* Directions *
The answer is to be an exact copy of the lines below running from the line with "def Held.expiredReport (h" down to the line with "def Held.expiredFault (h", both ends included, and nothing more.

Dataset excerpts
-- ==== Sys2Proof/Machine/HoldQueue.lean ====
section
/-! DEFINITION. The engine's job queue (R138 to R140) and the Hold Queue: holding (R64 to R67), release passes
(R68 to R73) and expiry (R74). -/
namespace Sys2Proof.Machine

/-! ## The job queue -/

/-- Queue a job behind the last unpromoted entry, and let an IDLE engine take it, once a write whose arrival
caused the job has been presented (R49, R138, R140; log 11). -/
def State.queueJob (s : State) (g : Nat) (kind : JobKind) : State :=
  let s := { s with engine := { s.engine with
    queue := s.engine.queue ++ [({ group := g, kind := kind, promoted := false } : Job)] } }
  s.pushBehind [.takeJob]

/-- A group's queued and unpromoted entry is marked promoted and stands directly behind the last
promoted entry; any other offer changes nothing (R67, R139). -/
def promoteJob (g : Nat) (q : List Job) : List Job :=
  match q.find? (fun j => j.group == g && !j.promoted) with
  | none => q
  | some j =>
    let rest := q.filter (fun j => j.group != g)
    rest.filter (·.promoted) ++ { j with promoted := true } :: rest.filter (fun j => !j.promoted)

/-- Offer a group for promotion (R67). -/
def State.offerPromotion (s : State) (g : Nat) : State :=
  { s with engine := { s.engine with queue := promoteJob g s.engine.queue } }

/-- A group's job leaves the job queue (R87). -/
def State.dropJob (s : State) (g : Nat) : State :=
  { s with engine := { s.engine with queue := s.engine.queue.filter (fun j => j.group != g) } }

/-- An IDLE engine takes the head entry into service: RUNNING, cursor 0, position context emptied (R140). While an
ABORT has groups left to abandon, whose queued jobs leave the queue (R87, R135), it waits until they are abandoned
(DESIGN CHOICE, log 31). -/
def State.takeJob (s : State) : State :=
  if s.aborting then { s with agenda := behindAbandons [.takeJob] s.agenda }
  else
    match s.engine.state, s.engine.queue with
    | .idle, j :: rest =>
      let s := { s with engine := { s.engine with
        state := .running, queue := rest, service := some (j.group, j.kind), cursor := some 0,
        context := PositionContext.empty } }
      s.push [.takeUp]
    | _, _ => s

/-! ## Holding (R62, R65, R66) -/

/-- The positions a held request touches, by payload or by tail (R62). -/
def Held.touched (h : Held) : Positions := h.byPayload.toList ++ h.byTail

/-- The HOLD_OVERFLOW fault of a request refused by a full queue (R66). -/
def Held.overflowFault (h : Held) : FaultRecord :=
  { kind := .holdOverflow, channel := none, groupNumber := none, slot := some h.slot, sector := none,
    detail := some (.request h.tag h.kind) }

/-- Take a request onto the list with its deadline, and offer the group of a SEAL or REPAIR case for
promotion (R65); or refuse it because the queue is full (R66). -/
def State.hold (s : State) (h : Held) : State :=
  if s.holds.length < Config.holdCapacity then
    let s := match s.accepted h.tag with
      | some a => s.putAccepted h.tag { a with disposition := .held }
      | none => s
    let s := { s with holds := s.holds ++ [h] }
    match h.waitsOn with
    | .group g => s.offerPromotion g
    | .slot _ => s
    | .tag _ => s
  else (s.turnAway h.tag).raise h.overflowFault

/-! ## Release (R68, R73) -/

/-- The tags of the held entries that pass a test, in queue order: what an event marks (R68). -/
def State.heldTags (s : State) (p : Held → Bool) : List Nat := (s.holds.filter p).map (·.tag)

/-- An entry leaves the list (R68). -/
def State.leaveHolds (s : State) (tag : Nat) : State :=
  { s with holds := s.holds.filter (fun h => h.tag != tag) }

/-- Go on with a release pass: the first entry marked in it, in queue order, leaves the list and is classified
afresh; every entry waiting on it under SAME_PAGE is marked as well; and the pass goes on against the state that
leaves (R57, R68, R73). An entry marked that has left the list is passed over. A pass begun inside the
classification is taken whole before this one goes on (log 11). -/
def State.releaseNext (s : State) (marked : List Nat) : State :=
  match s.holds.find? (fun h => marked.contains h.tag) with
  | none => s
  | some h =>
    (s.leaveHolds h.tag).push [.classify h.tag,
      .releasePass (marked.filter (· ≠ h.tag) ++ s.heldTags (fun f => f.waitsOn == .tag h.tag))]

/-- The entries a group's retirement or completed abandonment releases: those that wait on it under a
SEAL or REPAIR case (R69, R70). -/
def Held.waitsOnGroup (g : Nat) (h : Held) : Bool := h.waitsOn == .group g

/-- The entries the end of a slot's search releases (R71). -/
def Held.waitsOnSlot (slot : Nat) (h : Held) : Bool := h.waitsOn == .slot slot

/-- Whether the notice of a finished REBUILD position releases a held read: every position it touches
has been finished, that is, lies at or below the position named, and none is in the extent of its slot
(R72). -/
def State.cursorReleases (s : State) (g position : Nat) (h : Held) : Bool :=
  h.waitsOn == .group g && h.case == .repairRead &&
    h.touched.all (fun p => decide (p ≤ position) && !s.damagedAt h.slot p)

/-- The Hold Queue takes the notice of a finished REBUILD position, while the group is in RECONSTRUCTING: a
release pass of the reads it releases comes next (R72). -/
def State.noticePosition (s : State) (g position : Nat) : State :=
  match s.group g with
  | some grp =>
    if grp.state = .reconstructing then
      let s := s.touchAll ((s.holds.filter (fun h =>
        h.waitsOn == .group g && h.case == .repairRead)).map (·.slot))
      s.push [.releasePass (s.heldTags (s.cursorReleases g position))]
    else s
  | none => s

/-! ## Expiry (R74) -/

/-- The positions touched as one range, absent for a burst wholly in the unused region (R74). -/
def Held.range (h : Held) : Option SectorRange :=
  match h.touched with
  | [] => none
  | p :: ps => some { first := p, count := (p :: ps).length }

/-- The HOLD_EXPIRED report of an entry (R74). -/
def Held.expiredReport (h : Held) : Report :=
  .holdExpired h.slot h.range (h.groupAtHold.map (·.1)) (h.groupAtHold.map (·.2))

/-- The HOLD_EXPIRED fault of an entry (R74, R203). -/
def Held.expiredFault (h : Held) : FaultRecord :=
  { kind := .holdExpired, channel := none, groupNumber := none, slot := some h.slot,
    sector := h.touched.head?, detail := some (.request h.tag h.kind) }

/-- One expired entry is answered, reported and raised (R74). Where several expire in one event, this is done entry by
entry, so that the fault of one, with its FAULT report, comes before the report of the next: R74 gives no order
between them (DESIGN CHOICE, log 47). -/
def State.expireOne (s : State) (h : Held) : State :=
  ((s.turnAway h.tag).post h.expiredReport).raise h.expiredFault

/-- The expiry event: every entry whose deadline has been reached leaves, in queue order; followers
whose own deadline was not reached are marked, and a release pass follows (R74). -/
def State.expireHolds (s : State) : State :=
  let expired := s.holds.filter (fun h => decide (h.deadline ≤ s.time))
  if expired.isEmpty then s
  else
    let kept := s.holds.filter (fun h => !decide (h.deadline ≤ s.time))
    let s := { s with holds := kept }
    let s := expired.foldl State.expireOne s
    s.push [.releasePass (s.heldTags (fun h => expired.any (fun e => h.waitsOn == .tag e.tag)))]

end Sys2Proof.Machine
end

* Answer space *
def Held.expiredReport (h : Held) : Report :=
  .holdExpired h.slot h.range (h.groupAtHold.map (·.1)) (h.groupAtHold.map (·.2))

/-- The HOLD_EXPIRED fault of an entry (R74, R203). -/
def Held.expiredFault (h : Held) : FaultRecord :=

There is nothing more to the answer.